Required action
Working from the records below, repeat exactly the lines starting at the line that contains "(s.inLen.toNat ≤ 256 → 6" and ending at the line that contains "s.argSubsys.toNat p i.val)", inclusive.

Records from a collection
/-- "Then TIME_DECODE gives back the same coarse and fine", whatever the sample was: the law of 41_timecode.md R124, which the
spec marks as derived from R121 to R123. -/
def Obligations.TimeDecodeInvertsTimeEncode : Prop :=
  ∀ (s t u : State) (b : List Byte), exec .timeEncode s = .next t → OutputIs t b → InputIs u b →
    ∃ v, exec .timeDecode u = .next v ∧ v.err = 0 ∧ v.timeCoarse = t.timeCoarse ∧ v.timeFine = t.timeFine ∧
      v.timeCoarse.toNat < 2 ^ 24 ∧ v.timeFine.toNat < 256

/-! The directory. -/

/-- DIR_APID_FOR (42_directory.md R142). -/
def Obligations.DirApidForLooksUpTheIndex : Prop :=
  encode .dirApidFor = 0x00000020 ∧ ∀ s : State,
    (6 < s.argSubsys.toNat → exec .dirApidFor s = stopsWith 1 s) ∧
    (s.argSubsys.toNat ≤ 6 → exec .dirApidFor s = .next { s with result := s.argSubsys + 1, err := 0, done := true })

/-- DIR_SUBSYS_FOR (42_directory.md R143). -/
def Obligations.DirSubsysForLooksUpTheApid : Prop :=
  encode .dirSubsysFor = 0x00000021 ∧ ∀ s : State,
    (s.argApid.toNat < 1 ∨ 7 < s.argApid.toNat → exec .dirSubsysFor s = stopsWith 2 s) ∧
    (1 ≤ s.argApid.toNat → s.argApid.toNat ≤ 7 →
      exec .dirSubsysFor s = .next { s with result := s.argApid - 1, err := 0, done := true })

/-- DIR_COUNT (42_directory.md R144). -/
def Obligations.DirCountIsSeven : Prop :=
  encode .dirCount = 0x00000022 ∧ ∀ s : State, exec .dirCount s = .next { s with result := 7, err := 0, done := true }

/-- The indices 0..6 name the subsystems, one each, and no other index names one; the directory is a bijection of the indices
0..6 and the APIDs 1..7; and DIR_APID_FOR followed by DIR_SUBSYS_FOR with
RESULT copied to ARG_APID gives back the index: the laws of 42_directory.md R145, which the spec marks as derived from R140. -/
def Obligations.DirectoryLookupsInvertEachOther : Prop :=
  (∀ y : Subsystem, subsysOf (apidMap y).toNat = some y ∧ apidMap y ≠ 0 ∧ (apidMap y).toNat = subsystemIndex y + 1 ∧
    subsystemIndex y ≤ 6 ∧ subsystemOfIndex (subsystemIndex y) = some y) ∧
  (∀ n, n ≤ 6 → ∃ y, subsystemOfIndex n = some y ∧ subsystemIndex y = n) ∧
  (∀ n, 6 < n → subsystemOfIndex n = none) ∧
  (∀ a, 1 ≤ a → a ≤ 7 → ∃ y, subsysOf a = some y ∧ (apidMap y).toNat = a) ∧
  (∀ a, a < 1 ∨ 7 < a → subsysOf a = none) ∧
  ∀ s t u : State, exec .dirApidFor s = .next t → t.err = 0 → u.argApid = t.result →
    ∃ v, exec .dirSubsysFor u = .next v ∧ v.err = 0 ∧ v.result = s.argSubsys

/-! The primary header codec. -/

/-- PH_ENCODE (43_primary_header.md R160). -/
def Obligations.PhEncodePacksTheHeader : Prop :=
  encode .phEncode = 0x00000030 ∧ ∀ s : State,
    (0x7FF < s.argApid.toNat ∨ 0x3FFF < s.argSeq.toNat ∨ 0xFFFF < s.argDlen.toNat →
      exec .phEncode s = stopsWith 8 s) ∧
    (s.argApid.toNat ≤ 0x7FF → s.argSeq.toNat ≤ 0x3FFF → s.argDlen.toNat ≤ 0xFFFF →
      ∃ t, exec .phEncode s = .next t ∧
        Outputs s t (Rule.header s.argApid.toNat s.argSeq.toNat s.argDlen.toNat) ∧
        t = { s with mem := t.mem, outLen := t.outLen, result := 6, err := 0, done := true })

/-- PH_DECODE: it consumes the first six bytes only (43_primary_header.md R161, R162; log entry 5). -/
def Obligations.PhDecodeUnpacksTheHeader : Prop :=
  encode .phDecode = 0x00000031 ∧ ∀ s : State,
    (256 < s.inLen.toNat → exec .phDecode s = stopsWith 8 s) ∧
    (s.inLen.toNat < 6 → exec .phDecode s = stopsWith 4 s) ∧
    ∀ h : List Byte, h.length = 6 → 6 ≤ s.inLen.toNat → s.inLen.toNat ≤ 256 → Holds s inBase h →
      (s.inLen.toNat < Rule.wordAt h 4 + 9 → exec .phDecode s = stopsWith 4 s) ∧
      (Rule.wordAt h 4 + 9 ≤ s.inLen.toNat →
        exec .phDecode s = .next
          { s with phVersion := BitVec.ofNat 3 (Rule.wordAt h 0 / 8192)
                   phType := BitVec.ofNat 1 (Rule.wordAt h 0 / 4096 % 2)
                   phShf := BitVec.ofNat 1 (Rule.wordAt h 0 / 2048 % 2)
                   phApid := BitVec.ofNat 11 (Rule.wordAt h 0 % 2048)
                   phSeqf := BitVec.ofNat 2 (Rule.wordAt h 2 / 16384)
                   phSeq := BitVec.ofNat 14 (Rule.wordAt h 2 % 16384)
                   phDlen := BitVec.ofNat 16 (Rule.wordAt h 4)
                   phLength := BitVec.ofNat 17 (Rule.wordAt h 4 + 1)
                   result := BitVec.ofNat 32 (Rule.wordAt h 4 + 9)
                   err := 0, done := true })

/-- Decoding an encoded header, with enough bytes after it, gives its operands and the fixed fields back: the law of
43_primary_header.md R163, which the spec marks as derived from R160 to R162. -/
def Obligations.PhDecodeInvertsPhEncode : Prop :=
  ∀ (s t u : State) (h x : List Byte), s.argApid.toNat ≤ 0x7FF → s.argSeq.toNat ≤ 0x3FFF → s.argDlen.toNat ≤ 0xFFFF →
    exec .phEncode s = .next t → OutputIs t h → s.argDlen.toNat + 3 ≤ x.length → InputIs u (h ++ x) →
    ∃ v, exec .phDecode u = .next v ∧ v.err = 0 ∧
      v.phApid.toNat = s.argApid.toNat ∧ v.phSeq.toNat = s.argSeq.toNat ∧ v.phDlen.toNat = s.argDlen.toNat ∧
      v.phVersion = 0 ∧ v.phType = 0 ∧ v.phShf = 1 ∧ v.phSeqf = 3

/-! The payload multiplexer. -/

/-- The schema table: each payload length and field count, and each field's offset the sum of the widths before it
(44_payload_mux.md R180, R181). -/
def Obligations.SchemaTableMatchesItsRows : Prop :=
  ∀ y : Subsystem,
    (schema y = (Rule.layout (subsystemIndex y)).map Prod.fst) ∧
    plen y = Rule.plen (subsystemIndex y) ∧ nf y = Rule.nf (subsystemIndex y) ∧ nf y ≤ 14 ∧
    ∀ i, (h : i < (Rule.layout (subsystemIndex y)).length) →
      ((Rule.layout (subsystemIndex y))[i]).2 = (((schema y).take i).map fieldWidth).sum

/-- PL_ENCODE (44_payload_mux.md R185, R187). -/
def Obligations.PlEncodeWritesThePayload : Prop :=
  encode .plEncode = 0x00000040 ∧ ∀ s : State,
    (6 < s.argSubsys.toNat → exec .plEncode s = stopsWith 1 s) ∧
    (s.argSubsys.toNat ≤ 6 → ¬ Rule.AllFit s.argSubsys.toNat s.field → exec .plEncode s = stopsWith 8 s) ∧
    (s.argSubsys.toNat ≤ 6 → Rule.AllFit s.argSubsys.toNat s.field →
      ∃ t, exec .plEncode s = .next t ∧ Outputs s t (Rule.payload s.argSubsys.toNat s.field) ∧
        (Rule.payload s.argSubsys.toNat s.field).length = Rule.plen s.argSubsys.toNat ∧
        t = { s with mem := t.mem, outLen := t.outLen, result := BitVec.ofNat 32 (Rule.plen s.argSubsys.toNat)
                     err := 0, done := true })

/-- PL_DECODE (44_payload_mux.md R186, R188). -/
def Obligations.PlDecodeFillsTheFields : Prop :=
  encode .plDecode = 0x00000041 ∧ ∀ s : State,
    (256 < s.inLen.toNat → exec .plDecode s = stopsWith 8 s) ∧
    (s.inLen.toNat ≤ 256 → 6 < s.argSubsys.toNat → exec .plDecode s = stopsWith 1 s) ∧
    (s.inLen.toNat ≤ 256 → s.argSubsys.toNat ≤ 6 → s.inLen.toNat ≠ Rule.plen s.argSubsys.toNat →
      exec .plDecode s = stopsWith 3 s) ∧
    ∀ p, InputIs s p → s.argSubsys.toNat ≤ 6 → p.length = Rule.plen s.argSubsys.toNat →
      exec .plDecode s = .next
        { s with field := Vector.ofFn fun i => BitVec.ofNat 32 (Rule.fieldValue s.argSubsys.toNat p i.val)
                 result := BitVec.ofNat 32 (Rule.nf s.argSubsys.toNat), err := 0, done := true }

Expected answer
    (s.inLen.toNat ≤ 256 → 6 < s.argSubsys.toNat → exec .plDecode s = stopsWith 1 s) ∧
    (s.inLen.toNat ≤ 256 → s.argSubsys.toNat ≤ 6 → s.inLen.toNat ≠ Rule.plen s.argSubsys.toNat →
      exec .plDecode s = stopsWith 3 s) ∧
    ∀ p, InputIs s p → s.argSubsys.toNat ≤ 6 → p.length = Rule.plen s.argSubsys.toNat →
      exec .plDecode s = .next
        { s with field := Vector.ofFn fun i => BitVec.ofNat 32 (Rule.fieldValue s.argSubsys.toNat p i.val)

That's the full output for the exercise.